Wednesday, April 10, 2019

Review: Red, White and Royal Blue by Casey McQuiston

We here in the US have a sort of conflicted relationship to royalty. We are fascinated by them but we are also proud of our successful rebellion against them. We are definitely conflicted. As is one of the main characters (at least to start with) in Casey McQuiston's charming new romance novel, Red, White and Royal Blue.

Alex Clairmont-Diaz has his life trajectory pretty well planned out. His mother is the President of the United States. His father is a Congressman. He is a political science student who has his own political aspirations and is thrilled to be helping out on his mother's reelection campaign until he can launch his own campaign in a few years. When Prince Philip, the Queen of England's oldest grandson gets married, Alex and his sister June attend the wedding. Normally this wouldn't be any more than a blip in his life but Alex intensely dislikes Philip's younger brother Henry and everything in left-leaning Alex rebels against royal privilege and the spectacle of this royal wedding. Then Alex gets a little drunk and he and the handsome but bland Henry start bickering, ending only when the two of them inadvertently crash into the wedding cake. In order to combat the subsequent bad press and rumors of Alex and Henry's deep dislike of each other, the two are ordered to spend time together and fake a friendship. As Alex gets to know Henry, he discovers that there's a lot more to the proper, buttoned-up prince than he thought and they become true friends. And then they become more. But they have to hide their relationship from a homophobic world that won't accept a gay prince or a bisexual first son.
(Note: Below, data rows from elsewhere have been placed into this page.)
/-- The write comes first, the events that meet it then find what it left. -/
theorem State.pendWrite_eq (k : Nat) (v : Word32) (meets : List Nat) : s.pendWrite k v meets = (s.pendCleared k v).raiseAll meets := rfl

theorem State.countWrite_eq (n : Nat) (v : Word32) (meets : Bool) :
    s.countWrite n v meets = if meets then (s.countCleared n v).raise n else s.countCleared n v := rfl

theorem State.intcRuns_pendCleared (hr : s.intcRuns = true) (k : Nat) (v : Word32) : (s.pendCleared k v).intcRuns = true := hr
@[simp] theorem State.pendCleared_out (k : Nat) (v : Word32) : (s.pendCleared k v).out = s.out := rfl

theorem State.intcRuns_countCleared (hr : s.intcRuns = true) (n : Nat) (v : Word32) : (s.countCleared n v).intcRuns = true := by
  unfold State.countCleared
  split <;> exact hr

theorem State.countCleared_out (n : Nat) (v : Word32) : (s.countCleared n v).out = s.out := by
  unfold State.countCleared
  split <;> rfl

theorem State.srcBit_pendCleared (k : Nat) (v : Word32) {b : Nat} (hb : b < 32) :
    (s.pendCleared k v).srcBit R.INTC_PEND (32 * k + b) = (s.srcBit R.INTC_PEND (32 * k + b) && !bitOf v.toNat b) := by
  rw [State.srcBit_of_word _ _ _ hb, State.srcBit_of_word _ _ _ hb, State.pendCleared, State.reg_setReg, bitOf_mod_word _ hb,
    bitOf_clear _ _ hb]

theorem State.reg_countCleared (n : Nat) (v : Word32) :
    (s.countCleared n v).reg (R.INTC_COUNT + 4 * n) = if v = 0 then 0 else s.reg (R.INTC_COUNT + 4 * n) := by
  unfold State.countCleared
  split
  · exact State.reg_setReg ..
  · rfl

theorem State.reg_countCleared_ne (n : Nat) (v : Word32) {o : Nat} (h : o ≠ R.INTC_COUNT + 4 * n) : (s.countCleared n v).reg o = s.reg o := by
  unfold State.countCleared
  split
  · exact State.reg_setReg_ne _ _ _ _ h
  · rfl

/-- The bits of the register written: set by an event, else cleared by a 1. -/
theorem State.srcBit_pendWrite (hr : s.intcRuns = true) (k : Fin 16) (v : Word32) (meets : List (Fin 32)) (b : Fin 32) :
    (s.pendWrite k.val v (meets.map fun b => 32 * k.val + b.val)).srcBit R.INTC_PEND (32 * k.val + b.val) =
      ((decide (b ∈ meets) && sourceExists (32 * k.val + b.val)) || (s.srcBit R.INTC_PEND (32 * k.val + b.val) && !bitOf v.toNat b.val)) := by
  have hmem : 32 * k.val + b.val ∈ meets.map (fun b => 32 * k.val + b.val) ↔ b ∈ meets := by
    simp [Fin.val_inj]
  rw [State.pendWrite_eq, State.srcBit_pend_raiseAll (State.intcRuns_pendCleared hr _ v) (by omega), State.srcBit_pendCleared _ _ b.isLt]
  simp only [hmem]

/-- The other pending registers stand. -/
theorem State.pendWord_pendWrite (hr : s.intcRuns = true) {k j : Fin 16} (hj : j ≠ k) (v : Word32) (meets : List (Fin 32)) :
    (s.pendWrite k.val v (meets.map fun b => 32 * k.val + b.val)).reg (R.INTC_PEND + 4 * j.val) = s.reg (R.INTC_PEND + 4 * j.val) := by
  have hne : j.val ≠ k.val := fun h => hj (Fin.ext h)
  have hother : ∀ n ∈ meets.map (fun b => 32 * k.val + b.val), n / 32 ≠ j.val := by
    intro n hn
    obtain ⟨b, -, rfl⟩ := List.mem_map.mp hn
    omega
  rw [State.pendWrite_eq, State.pendWord_raiseAll (State.intcRuns_pendCleared hr _ v) j.isLt hother]
  exact State.reg_setReg_ne _ _ _ _ (by omega)

/-- An event that meets the write is delivered unless its bit was set and is not cleared by the write. -/
theorem RoutedTo.out_pendWrite {e : Nat} (hr : s.intcRuns = true) {k : Fin 16} {b : Fin 32} (hx : sourceExists (32 * k.val + b.val) = true)
    (h : RoutedTo s (32 * k.val + b.val) e) (v : Word32) :
    (s.pendWrite k.val v [32 * k.val + b.val]).out =
      if s.srcBit R.INTC_PEND (32 * k.val + b.val) = true ∧ bitOf v.toNat b.val = false then s.out else s.out ++ [s.msixOut e] := by
  have hkept : RoutesKept s (s.pendCleared k.val v) := routesKept_setReg (.inl (pendWord_lt_mask k.isLt)) _
  have hcleared : RoutedTo (s.pendCleared k.val v) (32 * k.val + b.val) e := hkept.routedTo (lt_of_sourceExists hx) h
  calc (s.pendWrite k.val v [32 * k.val + b.val]).out = ((s.pendCleared k.val v).raise (32 * k.val + b.val)).out := rfl
    _ = _ := by
      rw [hcleared.out_raise (State.intcRuns_pendCleared hr _ v) hx, State.srcBit_pendCleared _ _ b.isLt, hkept.msixOut, State.pendCleared_out]
      simp only [Bool.and_eq_true, Bool.not_eq_true']

theorem State.count_countWrite (hr : s.intcRuns = true) (n : Nat) (v : Word32) (meets : Bool) :
    (s.countWrite n v meets).reg (R.INTC_COUNT + 4 * n) =
      if meets = true ∧ sourceExists n = true then min ((if v = 0 then 0 else s.reg (R.INTC_COUNT + 4 * n)) + 1) 255
      else if v = 0 then 0 else s.reg (R.INTC_COUNT + 4 * n) := by
  have hrun : (s.countCleared n v).intcRuns = true := State.intcRuns_countCleared hr n v
  rw [State.countWrite_eq]
  cases meets with
  | false => simpa using State.reg_countCleared n v
  | true =>
    cases hx : sourceExists n with
    | false => simpa [State.raise_of_missing hx] using State.reg_countCleared n v
    | true => simp [State.count_raise hrun hx, State.reg_countCleared]

/-- An event that meets the write of a count sets the pending bit. -/
theorem State.srcBit_pend_countWrite (hr : s.intcRuns = true) {n : Nat} (hx : sourceExists n = true) (v : Word32) :
    (s.countWrite n v true).srcBit R.INTC_PEND n = true := by
  have hrun : (s.countCleared n v).intcRuns = true := State.intcRuns_countCleared hr n v
  rw [State.countWrite_eq, if_pos rfl, State.srcBit_pend_raise hrun (lt_of_sourceExists hx)]
  simp [hx]
end writes

/-- Settles O33. The write acts first and the events that meet it find what it left: a pending bit it cleared rises and is delivered, a count
it cleared ends at 1. -/
theorem pendingAndCounts : Obligations.PendingAndCounts := by
  unfold Obligations.PendingAndCounts
  intro s hawake
  have hr : s.intcRuns = true := State.intcRuns_of_awake hawake
  refine ⟨fun k v meets => ?_, ?_, fun n v meets => ?_⟩
  · refine ⟨_, exec_intcPendWrite_of_awake hawake k v meets, State.srcBit_pendWrite hr k v meets,
      fun j hj => State.pendWord_pendWrite hr hj v meets, ?_⟩
    rintro rfl
    rfl
  · intro k v b n o e hx hmask hen hchain hopen
    have hroute : RoutedTo s n e := ⟨hmask, hen, hchain, rfl, hopen⟩
    exact ⟨_, exec_intcPendWrite_of_awake hawake k v [b], hroute.out_pendWrite hr hx v⟩
  · refine ⟨_, exec_intcCountWrite_of_awake hawake n v meets, State.count_countWrite hr n.val v meets, ?_, ?_⟩
    · rintro rfl hx
      exact State.srcBit_pend_countWrite hr hx v
    · rintro rfl
      exact ⟨State.countCleared_out n.val v, fun o ho => State.reg_countCleared_ne n.val v ho⟩

end Sys2Proof.Machine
This modern day romance is a complete delight. Not only do Alex and Henry move from enemies to lovers but Alex must first recognize and accept who he is. Both of them have to decide whether they want to conform to what the world wants of them or if they will be true to themselves. Their growing relationship, presented through texts and emails is sweet and tender but also snarky and hilarious and filled with witty banter and honest expressions of love and struggle. The outside world also presents an obstacle to their love story. Alex doesn't want his sexuality to cost his mother reelection, especially since his biracial identity (his father is Mexican-American and his mother is white) has already been an issue in the past, and Henry is weighted with the centuries long traditions and expectations of royalty. Their respective obligations to their families are enormous but the intrusive and scandal-hungry press is also a deterrent. Alex is occasionally frustratingly immature but both he and Henry are so beautifully human and sympathetic as characters. The secondary characters here are as funny and as endearing as Alex and Henry are. There is a cuteness and lightness to the story that belies some heavy issues (homophobia, sacrifice, love, and being true to oneself to name a few) and the story ends up wonderfully, achingly hopeful. If you can read this and not finish wanting to be these men's friend, I just don't know about you. McQuiston has written an enchanting romantic comedy that will have you reading with a smile on your face and I'd enthusiastically recommend this to all contemporary romance readers.